Betis bereitet sich auf braga vor: isco reist mit, bakambu-drama!

Sevilla – Vor dem wichtigen Europa-League-Viertelfinal-Hinspiel gegen Sporting Braga reist der Betis-Tross nach Portugal. Präsident Ángel Haro sprach vor dem Abflug am Flughafen Sevilla über die Erwartungen, die Personaldecke und die angespannte Ligalage. Die Stimmung ist gut, aber die Herausforderungen sind offensichtlich.

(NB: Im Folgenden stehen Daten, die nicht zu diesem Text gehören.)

theorem ofLane (i : Instr) (h : i.isLane = true) (n : (encode i).length = 3) : Statement i :=
  ⟨fun _ => n, fun h' => (nomatch h.symm.trans h')⟩
theorem ofScalar (i : Instr) (h : i.isLane = false) (n : (encode i).length ≤ 2) : Statement i :=
  ⟨fun h' => (nomatch h.symm.trans h'), fun _ => n⟩
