/-! ### Changed words, by the table of spec/08 -/

/-- The `fma` word of spec/08 with another type or rounding code. -/
def changedFma (mid : Word) : List Word := [0, mid, 0x05882004]
theorem test_changed_fma_b128 : decodeWords (changedFma 0x080E8020) = .error .illegalOpcode := rfl
theorem test_changed_fma_rounding : decodeWords (changedFma 0x080DD020) = .error .illegalOpcode := rfl
/-- d = 255 in a group with 256 bytes per lane. -/
theorem test_changed_fma_d : (Instr.fma ⟨2, false, 255, 1, 2, 3, .f32, 0, 0, true, 0, 0⟩).check4 ⟨256, 64, 32, 16, 0⟩ = false := by decide
theorem test_changed_ld_rel : decodeScalar 0x63181012 0 = .error .illegalOpcode := rfl
theorem test_changed_ld_base : decodeScalar 0x63190002 0 = .error .illegalOperand := rfl
theorem test_zero_word : decodeScalar 0 0 = .error .illegalOpcode := rfl
theorem test_split_extension : decodeScalar 0x0000F028 0 = .error .illegalOpcode := rfl

/-! ### Ill-formed instructions, one for each check -/

theorem test_wf_guard : (Instr.mov ⟨7, true, 0, 0, 1, 0, .b32, 0, 0, false, 0, 0⟩).wf = false := by decide
theorem test_wf_guard_ok : (Instr.mov ⟨7, false, 0, 0, 1, 0, .b32, 0, 0, false, 0, 0⟩).wf = true := by decide
theorem test_wf_rounding : (Instr.add ⟨7, false, 0, 0, 1, 0, .f32, 7, 0, false, 0, 0⟩).wf = false := by decide
theorem test_wf_load_order : (Instr.ldGlb ⟨1, 0, some .dev, .page, .rel, false, .b32, 0⟩).wf = false := by decide
theorem test_wf_store_order : (Instr.stGlb ⟨1, 0, none, .page, .rel, false, .b32, 0⟩).wf = false := by decide
theorem test_wf_ldt_default : (Instr.ldt ⟨1, 0, true, 3, false, .b32, 0⟩).wf = false := by decide
theorem test_wf_window_format : (Instr.mwin 0 1 2 .spd 0 .i8 false false 0).wf = false := by decide
theorem test_wf_convert_format : (Instr.mcvt 0 1 .q4 0 false 0).wf = false := by decide
theorem test_wf_copy_space : (Instr.cpy false ⟨.slc, 0, 0, 0, 0, 0⟩).wf = false := by decide
theorem test_wf_view_aligned : (Instr.mov ⟨7, false, 1, 0, 2, 0, .b64, 0, 0, false, 0, 0⟩).wf = false := by decide
theorem test_wf_view_allocated : (Instr.mov ⟨7, false, 64, 0, 2, 0, .b32, 0, 0, false, 0, 0⟩).fits ⟨256, 64, 32, 16, 0⟩ = false := by
  decide
theorem test_wf_immediate_fits : (Instr.mov ⟨7, false, 0, 0, 0, 0, .b8, 0, 2, false, 0, 256⟩).wf = false := by decide
theorem test_wf_bit_field : (Instr.sbfx false 31 1 1 1).wf = false ∧ (Instr.sbfx false 31 0 1 1).wf = true := by decide
theorem test_wf_loop_end : (Instr.loopi 1 1).wf = false ∧ (Instr.loopi 1 2).wf = true := by decide
theorem test_wf_gong : (Instr.garrive 4 0 1).fits ⟨1024, 64, 4, 16, 0⟩ = false := by decide
theorem test_wf_gget : (Instr.gget 1 0 3).wf = false := by decide
theorem test_wf_counter : (Instr.perf 1 6).wf = false ∧ (Instr.perf 1 5).wf = true := by decide
theorem test_wf_pair_register : (Instr.ldGlb ⟨16, 0, none, .page, .none, false, .b64, 0⟩).wf = false := by decide
theorem test_wf_base_class : (Instr.ldGlb ⟨1, 16, none, .page, .none, false, .b32, 0⟩).wf = false := by decide
theorem test_wf_tile : (Instr.mzero 4).fits ⟨1024, 64, 32, 4, 0⟩ = false := by decide
theorem test_wf_butterfly : (Instr.bfly ⟨7, false, 1, 1, 2, 5, .b32, 0, 0, false, 0, 0⟩).fits ⟨1024, 32, 32, 16, 0⟩ = false := by
  decide
theorem test_wf_ballot : (Instr.ballot ⟨7, false, 1, 1, 0, 0, .b32, 0, 0, false, 0, 1⟩).fits ⟨1024, 32, 32, 16, 0⟩ = false := by
  decide

/-- R49, R199: a rotation code of 5 is illegal before the tile's address is looked at. -/
theorem test_wf_rotation : (Instr.maccLd 0 1 .spd 5 0).fits ⟨1024, 64, 32, 16, 0⟩ = false ∧
    (Instr.maccLd 0 1 .spd 4 0).fits ⟨1024, 64, 32, 16, 0⟩ = true := by decide
/-- R197, R248: the high half of a 16-bit immediate is 0. -/
theorem test_wf_pack_half : (Instr.pack ⟨7, false, 1, 1, 0, 0, .b32, 0, 2, false, 0, 0x10000⟩).check3 = false ∧
    (Instr.pack ⟨7, false, 1, 1, 0, 0, .b32, 0, 2, false, 0, 0xFFFF⟩).check3 = true := by decide

/-! ### Small states -/

/-- A launch of one team of one group whose fragment issues, and one whose lane queue issues. -/
def sc : State := { State.reset.placeWord true 0x01000000 with cur := ⟨placedRef, .frag false⟩ }
def ln : State := { State.reset.placeWord false 0 with cur := ⟨placedRef, .lane⟩ }
def gs : Group := placedGroup true
def gl : Group := placedGroup false
/-- The same states with another group, launch, partition or team. -/
def withGroup (s : State) (g : Group) : State := { s with groups := [g] }
def withLaunch (s : State) (l : Launch) : State := { s with launches := [l] }
def withPart (s : State) (p : Part) : State := { s with parts := [p] }
def withTeam (s : State) (t : Team) : State := { s with teams := [t] }
def withCore (s : State) (c : Core) : State := { s with cores := [c] }
/-- The group with scalar registers set, or with its fragment replaced. -/
def regs (l : List (SReg × Word)) : Group :=
  { gs with ctx := l.foldl (fun c e => c.setS e.1 e.2) gs.ctx }
def frag (f : Frag) : Group := { gs with ctx := gs.ctx.setFrag false (some f) }
/-- The group with lane registers set, lane by lane and word by word. -/
def lanes (l : List (Nat × Nat × Nat)) : Group :=
  { gl with lregs := l.foldl (fun m e => Memory.wrs m (1024 * e.1 + 4 * e.2.1) (leBytes 4 e.2.2)) [] }
def entry : Entry :=
  { slot := 0, start := 0, word := 0, mask := BitVec.allOnes 64, capS := Ctx.reset.s, capA := Ctx.reset.a, frag := false,
    lrunAt := 0, wait := .ready, after := .reset }

/-- What an instruction leaves of the group, if it answers a next state. -/
def groupAfter (i : Instr) (s : State) : Option Group :=
  match exec i s with | .next t => t.group? placedRef | _ => none
def sAfter (i : Instr) (g : Group) (r : SReg) : Option Word := (groupAfter i (withGroup sc g)).map fun h => h.ctx.getS r
def laneAfter (i : Instr) (g : Group) (l d : Nat) : Option Nat := (groupAfter i (withGroup ln g)).map fun h => h.lane l d 4

theorem issues_of (s : State) (g : Group) (f : Frag) (h : s.cur = ⟨g.ref, .frag false⟩) (h0 : s.groups = [g]) (h1 : g.state = .live)
    (h2 : g.ctx.frag false = some f) : Issues s false g f :=
  ⟨h, by simp [h0, State.group?], h1, h2⟩
theorem lane_issues_of (s : State) (g : Group) (e : Entry) (es : List Entry) (h : s.cur = ⟨g.ref, .lane⟩) (h0 : s.groups = [g])
    (h1 : g.state = .live) (h2 : g.queue = e :: es) : LaneIssues s g e es :=
  ⟨h, by simp [h0, State.group?], h1, h2⟩
/-- A check that finds the places given. -/
def finds (c : Chk) (x : Acc) : Bool := match c with | .ok y => decide (y = x) | _ => false
theorem of_finds (c : Chk) (x : Acc) (h : finds c x = true) : c = .ok x := by
  cases c <;> simp_all [finds]
theorem sc_issues (g : Group) (f : Frag) (h : g.ref = placedRef) (h1 : g.state = .live) (h2 : g.ctx.frag false = some f) :
    Issues (withGroup sc g) false g f :=
  ⟨by rw [h]; rfl, by simp [withGroup, State.group?], h1, h2⟩
theorem ln_issues (g : Group) (e : Entry) (es : List Entry) (h : g.ref = placedRef) (h1 : g.state = .live) (h2 : g.queue = e :: es) :
    LaneIssues (withGroup ln g) g e es :=
  ⟨by rw [h]; rfl, by simp [withGroup, State.group?], h1, h2⟩

/-! ### Results the specification gives -/

/-- R206: addition wraps modulo 2³², and `ssra` by 32 or more fills with the sign. -/
theorem test_sadd_wraps : sAfter (.sadd 3 1 2) (regs [(1, 0xFFFFFFFF), (2, 2)]) 3 = some 1 := by decide
theorem test_ssra_far : sAfter (.ssra 3 1 2) (regs [(1, 0x80000000), (2, 32)]) 3 = some 0xFFFFFFFF := by decide
theorem test_ssub_wraps : sAfter (.ssub 3 1 2) (regs [(1, 0), (2, 1)]) 3 = some 0xFFFFFFFF := by decide
theorem test_sshl_far : sAfter (.sshl 3 1 2) (regs [(1, 1), (2, 32)]) 3 = some 0 := by decide
theorem test_smulh_signed : sAfter (.smulhI32 3 1 2) (regs [(1, 0xFFFFFFFF), (2, 1)]) 3 = some 0xFFFFFFFF := by decide
theorem test_sclz_zero : sAfter (.sclz 3 1) gs 3 = some 32 := by decide
/-- R19: a write to `s0` is ignored. -/
theorem test_s0_reads_zero : sAfter (.saddImm 0 0 5) gs 0 = some 0 := by decide
/-- R209: `slih` keeps the low half. -/
theorem test_slih_keeps_low : sAfter (.slih 3 0xABCD) (regs [(3, 0x1234)]) 3 = some 0xABCD1234 := by decide
/-- R210: a signed extract copies the top bit of the field. -/
theorem test_sbfx_signed : sAfter (.sbfx true 4 3 3 1) (regs [(1, 0xF0)]) 3 = some 0xFFFFFFFF := by decide
/-- R240's example: `bfx.b32 v4, v1, 0x0505` extracts bits [9:5]. -/
theorem test_bfx_example : laneAfter (.bfx ⟨7, false, 4, 1, 0, 0, .b32, 0, 2, false, 0, 0x505⟩) (lanes [(0, 1, 0x3A0)]) 0 4 = some 0x1D := by
  decide +kernel
/-- R246, the worked example of spec/10: `cvt.bf16.f32.rs` of 0x3F804000 with random word 0x20000000. -/
theorem test_cvt_rs : convert .f32 .bf16 .rs false 0x20000000 0x3F804000 = (0x3F81, 0x10) := by decide

/-! ### States that meet the hypotheses of the statements -/

theorem witness_scalar_integer : Issues (withGroup sc gs) false gs placedFrag ∧ aluResult gs.ctx (.sclz 3 0) = some (3, 32) ∧
    (Instr.sbfx true 31 0 3 1).wf = true ∧ immResult gs.ctx (.sbfx true 31 0 3 1) = some (3, 0) :=
  ⟨sc_issues _ _ rfl rfl rfl, by decide, by decide, by decide⟩
theorem witness_compare : Issues (withGroup sc gs) false gs placedFrag ∧ condHolds .eq (gs.ctx.getS 1) (gs.ctx.getS 2) ∧
    ¬condHolds .ne (gs.ctx.getS 1) (gs.ctx.getS 2) :=
  ⟨sc_issues _ _ rfl rfl rfl, rfl, by simp [condHolds]; rfl⟩
theorem witness_address : Issues (withGroup sc gs) false gs placedFrag ∧ addrResult gs.ctx (.alea 1 2 0xFFFFFFFF) = some (2, [], [(1, -1)]) :=
  ⟨sc_issues _ _ rfl rfl rfl, by decide⟩
theorem witness_alu_functions : fMajor 0x02041000 = 2 ∧ fFn 0x02041000 = 0 ∧ fMajor 0x0204100F = 2 ∧ fFn 0x0204100F = 0x0F ∧
    fSb 0x0204100F = 0 ∧ fSb 0x0204104F ≠ 0 ∧ fMajor 0x02041012 = 2 ∧ 0x12 ≤ fFn 0x02041012 ∧ fMajor 0x0204103F = 2 := by decide
theorem witness_branches : Issues (withGroup sc gs) false gs placedFrag ∧ (placedFrag.pcw : Int) + (1023 : BitVec 20).toInt = (1023 : Nat) ∧
    1023 < (withGroup sc gs).swords gs placedFrag ∧
    ((withGroup sc gs).swords gs placedFrag : Int) ≤ placedFrag.pcw + (1024 : BitVec 20).toInt ∧
    (placedFrag.pcw : Int) + (-1 : BitVec 20).toInt < 0 ∧ (withGroup sc gs).lwords gs placedFrag ≤ (0 : BitVec 10).toNat :=
  ⟨sc_issues _ _ rfl rfl rfl, by decide +kernel⟩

Isco als moralische unterstützung

Ein positiver Aspekt der Reise ist die Anwesenheit von Isco. Der spanische Spielmacher, der sich noch im Aufbautraining befindet, reist mit der Mannschaft, um seine Unterstützung zu zeigen. „Er ist sehr engagiert und möchte dem Team helfen“, so Haro. Ein Einsatz gegen Braga ist ausgeschlossen, aber die Hoffnung auf seine baldige Rückkehr auf den Rasen ist groß. Seine Genesung schreitet voran, eine konkrete Einsatzzeit lässt sich jedoch noch nicht nennen. „Es ist kompliziert, genaue Termine zu nennen, aber er ist voller Elan.“

Die liga-krise: ein weckruf

Die liga-krise: ein weckruf

Die jüngsten Ergebnisse in der Liga lassen indes zu wünschen übrig. Betis hat es in letzter Zeit schwer, Siege einzufahren. „Es fällt uns klar schwer, zu gewinnen“, räumte Haro ein. Das Spiel gegen Espanyol zeigte zwar Ansätze, aber die Chancen wurden nicht verwertet. „Am Ende zählt nur das Ergebnis, und wenn wir nicht treffen, gewinnen wir nicht.“ Die Champions-League-Qualifikation, einst ein realistisches Ziel, rückt in weite Ferne. „Wir haben uns vorgenommen, in Europa zu spielen, aber die Situation ist besorgniserregend. Der Fokus liegt nun klar auf der Europa League, aber in der Liga müssen wir gewinnen – unbedingt.“

Bakambu-eklat: ein diplomatisches tauziehen

Bakambu-eklat: ein diplomatisches tauziehen

Ein weiterer Streitpunkt ist die Situation um den kongolesischen Stürmer bakambu. Dieser wurde von der Fédération Congolaise de Football Association (FECOFA) festgehalten, was zu erheblichen Verwerfungen geführt hat. „Ich habe noch nicht mit ihm gesprochen, aber ich bin alles andere als begeistert von der Situation“, erklärte Haro. Betis habe sich mit der FECOFA geeinigt, die Spieler für die Nationalmannschaft freizustellen, aber die Forderungen der FECOFA gingen über das vereinbarte Maß hinaus. „Wir werden unsere rechtlichen Möglichkeiten prüfen.“ Haro betonte zudem die Bedeutung der Einhaltung des FIFA-Reglements. „Ich respektiere alle Nationalmannschaften, aber die Einhaltung der FIFA-Regeln ist unerlässlich.“

Braga: ein ernstzunehmender gegner

Betis weiß, dass das Hinspiel gegen Braga eine große Herausforderung darstellt. „Braga ist eine Top-Mannschaft“, so Haro. Sie gehören zu den besten Teams in Portugal und sind in Europa regelmäßig erfolgreich. „Sie haben eine gute Mannschaft und ein erfolgreiches Nachwuchskonzept. Wir müssen von Beginn an auf 100 Prozent spielen, um eine Chance zu haben.“ Der Präsident betonte, dass der Wert des eigenen Kaders nicht entscheidend sein wird. „Das ist relativ. Wir müssen auf dem Platz überzeugen.“

Die Fans des Betis reisen in großer Zahl nach Braga. „Der beticismo ist unschlagbar“, lobte Haro. „Mindestens 2.000 Fans werden uns unterstützen – unser größter Trumpf.“

Die Reise nach Portugal ist somit nicht nur sportlich, sondern auch emotional ein wichtiges Kapitel für den Betis. Die Fans stehen geschlossen hinter der Mannschaft, während der Verein mit internen Problemen und der Liga-Krise kämpft. Ob es für Betis in der Europa League reicht, wird sich zeigen. Aber eines ist klar: Die Reise nach Braga wird ein Test für Charakter und Leidenschaft.